Task to carry out:
Search each line of the data for the word "index"; copy every line where it is found.

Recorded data
● ● ● ● ● ● ●

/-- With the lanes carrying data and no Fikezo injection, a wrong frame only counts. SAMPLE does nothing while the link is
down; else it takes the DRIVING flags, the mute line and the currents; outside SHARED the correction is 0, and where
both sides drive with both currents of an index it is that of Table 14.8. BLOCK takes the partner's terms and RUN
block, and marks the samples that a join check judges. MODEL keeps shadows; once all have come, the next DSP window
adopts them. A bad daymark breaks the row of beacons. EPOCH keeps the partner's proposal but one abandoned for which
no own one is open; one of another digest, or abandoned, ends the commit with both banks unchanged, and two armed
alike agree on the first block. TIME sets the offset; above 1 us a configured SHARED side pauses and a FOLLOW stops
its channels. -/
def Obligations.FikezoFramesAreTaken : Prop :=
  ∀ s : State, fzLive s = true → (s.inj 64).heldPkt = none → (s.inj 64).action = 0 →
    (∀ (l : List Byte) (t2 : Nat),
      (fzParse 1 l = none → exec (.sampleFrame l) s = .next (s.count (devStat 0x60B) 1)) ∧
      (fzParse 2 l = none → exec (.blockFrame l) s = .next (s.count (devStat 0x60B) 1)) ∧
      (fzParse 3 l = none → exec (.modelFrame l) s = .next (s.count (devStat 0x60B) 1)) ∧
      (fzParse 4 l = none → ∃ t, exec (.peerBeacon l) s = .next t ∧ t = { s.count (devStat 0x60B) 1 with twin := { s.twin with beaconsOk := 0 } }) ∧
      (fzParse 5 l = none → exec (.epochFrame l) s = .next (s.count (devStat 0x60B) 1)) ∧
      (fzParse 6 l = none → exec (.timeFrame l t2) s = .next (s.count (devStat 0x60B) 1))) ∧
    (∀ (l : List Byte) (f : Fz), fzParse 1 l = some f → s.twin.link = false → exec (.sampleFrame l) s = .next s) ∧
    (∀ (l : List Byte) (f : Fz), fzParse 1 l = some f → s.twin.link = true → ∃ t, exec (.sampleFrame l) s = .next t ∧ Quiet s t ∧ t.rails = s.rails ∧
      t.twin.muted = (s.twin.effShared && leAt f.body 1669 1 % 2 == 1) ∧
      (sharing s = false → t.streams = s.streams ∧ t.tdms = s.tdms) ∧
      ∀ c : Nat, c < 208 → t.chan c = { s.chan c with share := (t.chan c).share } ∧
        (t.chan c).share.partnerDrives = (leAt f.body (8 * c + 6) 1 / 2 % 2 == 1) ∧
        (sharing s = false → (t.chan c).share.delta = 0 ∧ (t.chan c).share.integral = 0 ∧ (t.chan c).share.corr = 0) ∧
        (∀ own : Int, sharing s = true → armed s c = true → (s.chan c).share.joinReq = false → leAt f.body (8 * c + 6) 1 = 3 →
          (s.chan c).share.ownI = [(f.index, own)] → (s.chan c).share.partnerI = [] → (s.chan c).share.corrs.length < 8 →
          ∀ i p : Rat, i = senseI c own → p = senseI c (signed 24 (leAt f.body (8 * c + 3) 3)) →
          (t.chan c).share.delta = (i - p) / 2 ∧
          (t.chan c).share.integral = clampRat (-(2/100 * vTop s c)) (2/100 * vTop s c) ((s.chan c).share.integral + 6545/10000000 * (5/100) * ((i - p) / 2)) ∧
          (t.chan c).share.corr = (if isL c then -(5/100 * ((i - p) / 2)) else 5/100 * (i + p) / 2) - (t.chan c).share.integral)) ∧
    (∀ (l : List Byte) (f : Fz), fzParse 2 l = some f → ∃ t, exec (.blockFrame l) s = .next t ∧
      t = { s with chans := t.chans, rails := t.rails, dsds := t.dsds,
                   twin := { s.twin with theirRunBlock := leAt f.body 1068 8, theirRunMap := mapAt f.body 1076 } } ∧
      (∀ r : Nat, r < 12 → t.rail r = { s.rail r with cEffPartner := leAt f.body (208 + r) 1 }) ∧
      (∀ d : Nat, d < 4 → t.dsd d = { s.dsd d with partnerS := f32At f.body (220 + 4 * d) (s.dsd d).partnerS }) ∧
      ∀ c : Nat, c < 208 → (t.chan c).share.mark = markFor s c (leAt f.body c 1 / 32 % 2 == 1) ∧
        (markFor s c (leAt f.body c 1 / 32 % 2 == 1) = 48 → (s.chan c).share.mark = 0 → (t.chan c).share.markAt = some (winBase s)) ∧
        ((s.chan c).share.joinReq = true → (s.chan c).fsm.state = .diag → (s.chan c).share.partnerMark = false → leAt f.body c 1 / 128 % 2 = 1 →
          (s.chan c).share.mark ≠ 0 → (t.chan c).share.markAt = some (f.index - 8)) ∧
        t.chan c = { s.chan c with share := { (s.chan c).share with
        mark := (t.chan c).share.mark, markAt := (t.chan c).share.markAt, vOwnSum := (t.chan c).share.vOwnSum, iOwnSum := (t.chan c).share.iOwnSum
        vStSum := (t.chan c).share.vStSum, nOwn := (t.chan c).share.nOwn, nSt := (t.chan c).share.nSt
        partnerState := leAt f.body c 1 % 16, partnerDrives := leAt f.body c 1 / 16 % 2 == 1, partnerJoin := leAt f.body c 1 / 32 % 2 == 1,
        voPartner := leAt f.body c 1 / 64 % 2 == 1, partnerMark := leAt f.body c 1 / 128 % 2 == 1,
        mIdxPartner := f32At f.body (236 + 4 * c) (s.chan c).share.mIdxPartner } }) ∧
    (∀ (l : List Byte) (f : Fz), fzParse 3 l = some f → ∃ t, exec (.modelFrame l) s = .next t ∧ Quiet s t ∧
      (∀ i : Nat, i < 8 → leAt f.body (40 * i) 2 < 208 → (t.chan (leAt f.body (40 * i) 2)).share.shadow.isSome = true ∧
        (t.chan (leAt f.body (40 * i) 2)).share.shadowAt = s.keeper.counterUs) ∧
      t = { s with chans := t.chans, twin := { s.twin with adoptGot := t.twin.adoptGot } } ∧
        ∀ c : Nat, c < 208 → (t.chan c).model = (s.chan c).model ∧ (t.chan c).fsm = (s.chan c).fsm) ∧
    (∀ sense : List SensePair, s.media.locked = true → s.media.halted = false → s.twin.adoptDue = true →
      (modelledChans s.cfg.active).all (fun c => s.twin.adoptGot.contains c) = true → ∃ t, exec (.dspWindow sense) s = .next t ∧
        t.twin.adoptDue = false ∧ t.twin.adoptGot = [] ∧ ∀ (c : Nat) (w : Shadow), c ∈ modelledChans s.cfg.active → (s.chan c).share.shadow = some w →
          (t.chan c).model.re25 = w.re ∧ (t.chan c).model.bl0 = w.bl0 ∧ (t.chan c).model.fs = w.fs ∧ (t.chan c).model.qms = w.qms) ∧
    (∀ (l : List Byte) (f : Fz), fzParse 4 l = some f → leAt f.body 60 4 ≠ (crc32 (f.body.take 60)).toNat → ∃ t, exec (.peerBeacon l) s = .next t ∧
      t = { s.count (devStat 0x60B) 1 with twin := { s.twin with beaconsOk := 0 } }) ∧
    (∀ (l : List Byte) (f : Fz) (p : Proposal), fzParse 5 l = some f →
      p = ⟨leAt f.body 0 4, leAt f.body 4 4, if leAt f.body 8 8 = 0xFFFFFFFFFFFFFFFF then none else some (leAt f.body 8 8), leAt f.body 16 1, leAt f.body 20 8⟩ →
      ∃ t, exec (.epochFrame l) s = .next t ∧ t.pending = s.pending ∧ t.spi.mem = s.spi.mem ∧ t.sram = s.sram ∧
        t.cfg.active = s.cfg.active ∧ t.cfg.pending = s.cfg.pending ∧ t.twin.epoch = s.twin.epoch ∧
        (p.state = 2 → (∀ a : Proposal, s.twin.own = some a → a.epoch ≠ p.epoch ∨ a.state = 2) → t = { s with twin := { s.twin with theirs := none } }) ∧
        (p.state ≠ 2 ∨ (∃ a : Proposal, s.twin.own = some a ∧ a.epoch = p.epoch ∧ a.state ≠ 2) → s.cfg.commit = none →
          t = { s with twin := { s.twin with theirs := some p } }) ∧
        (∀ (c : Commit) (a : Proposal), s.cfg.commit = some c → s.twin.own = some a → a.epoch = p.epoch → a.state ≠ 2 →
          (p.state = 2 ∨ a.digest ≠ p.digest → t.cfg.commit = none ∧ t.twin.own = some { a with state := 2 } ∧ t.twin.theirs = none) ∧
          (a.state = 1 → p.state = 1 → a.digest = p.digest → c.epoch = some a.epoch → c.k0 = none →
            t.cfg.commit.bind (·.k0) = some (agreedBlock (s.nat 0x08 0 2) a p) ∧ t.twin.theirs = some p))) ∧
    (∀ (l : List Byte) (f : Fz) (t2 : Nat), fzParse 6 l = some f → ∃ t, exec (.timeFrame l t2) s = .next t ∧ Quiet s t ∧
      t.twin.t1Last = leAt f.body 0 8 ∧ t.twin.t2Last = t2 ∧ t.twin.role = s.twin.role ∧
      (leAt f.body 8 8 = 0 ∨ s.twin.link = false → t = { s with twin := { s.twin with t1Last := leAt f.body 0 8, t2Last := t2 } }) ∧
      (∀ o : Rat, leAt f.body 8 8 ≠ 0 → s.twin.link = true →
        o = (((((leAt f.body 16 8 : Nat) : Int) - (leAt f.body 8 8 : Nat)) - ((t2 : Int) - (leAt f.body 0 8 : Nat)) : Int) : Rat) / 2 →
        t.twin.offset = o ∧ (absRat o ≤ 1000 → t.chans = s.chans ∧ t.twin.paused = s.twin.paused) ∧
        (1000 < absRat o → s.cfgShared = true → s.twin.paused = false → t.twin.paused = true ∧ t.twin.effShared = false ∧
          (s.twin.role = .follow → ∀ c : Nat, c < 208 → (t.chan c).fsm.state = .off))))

● ● ● ● ● ● ●

Solution for this task:
both sides drive with both currents of an index it is that of Table 14.8. BLOCK takes the partner's terms and RUN
          (s.chan c).share.ownI = [(f.index, own)] → (s.chan c).share.partnerI = [] → (s.chan c).share.corrs.length < 8 →
          (s.chan c).share.mark ≠ 0 → (t.chan c).share.markAt = some (f.index - 8)) ∧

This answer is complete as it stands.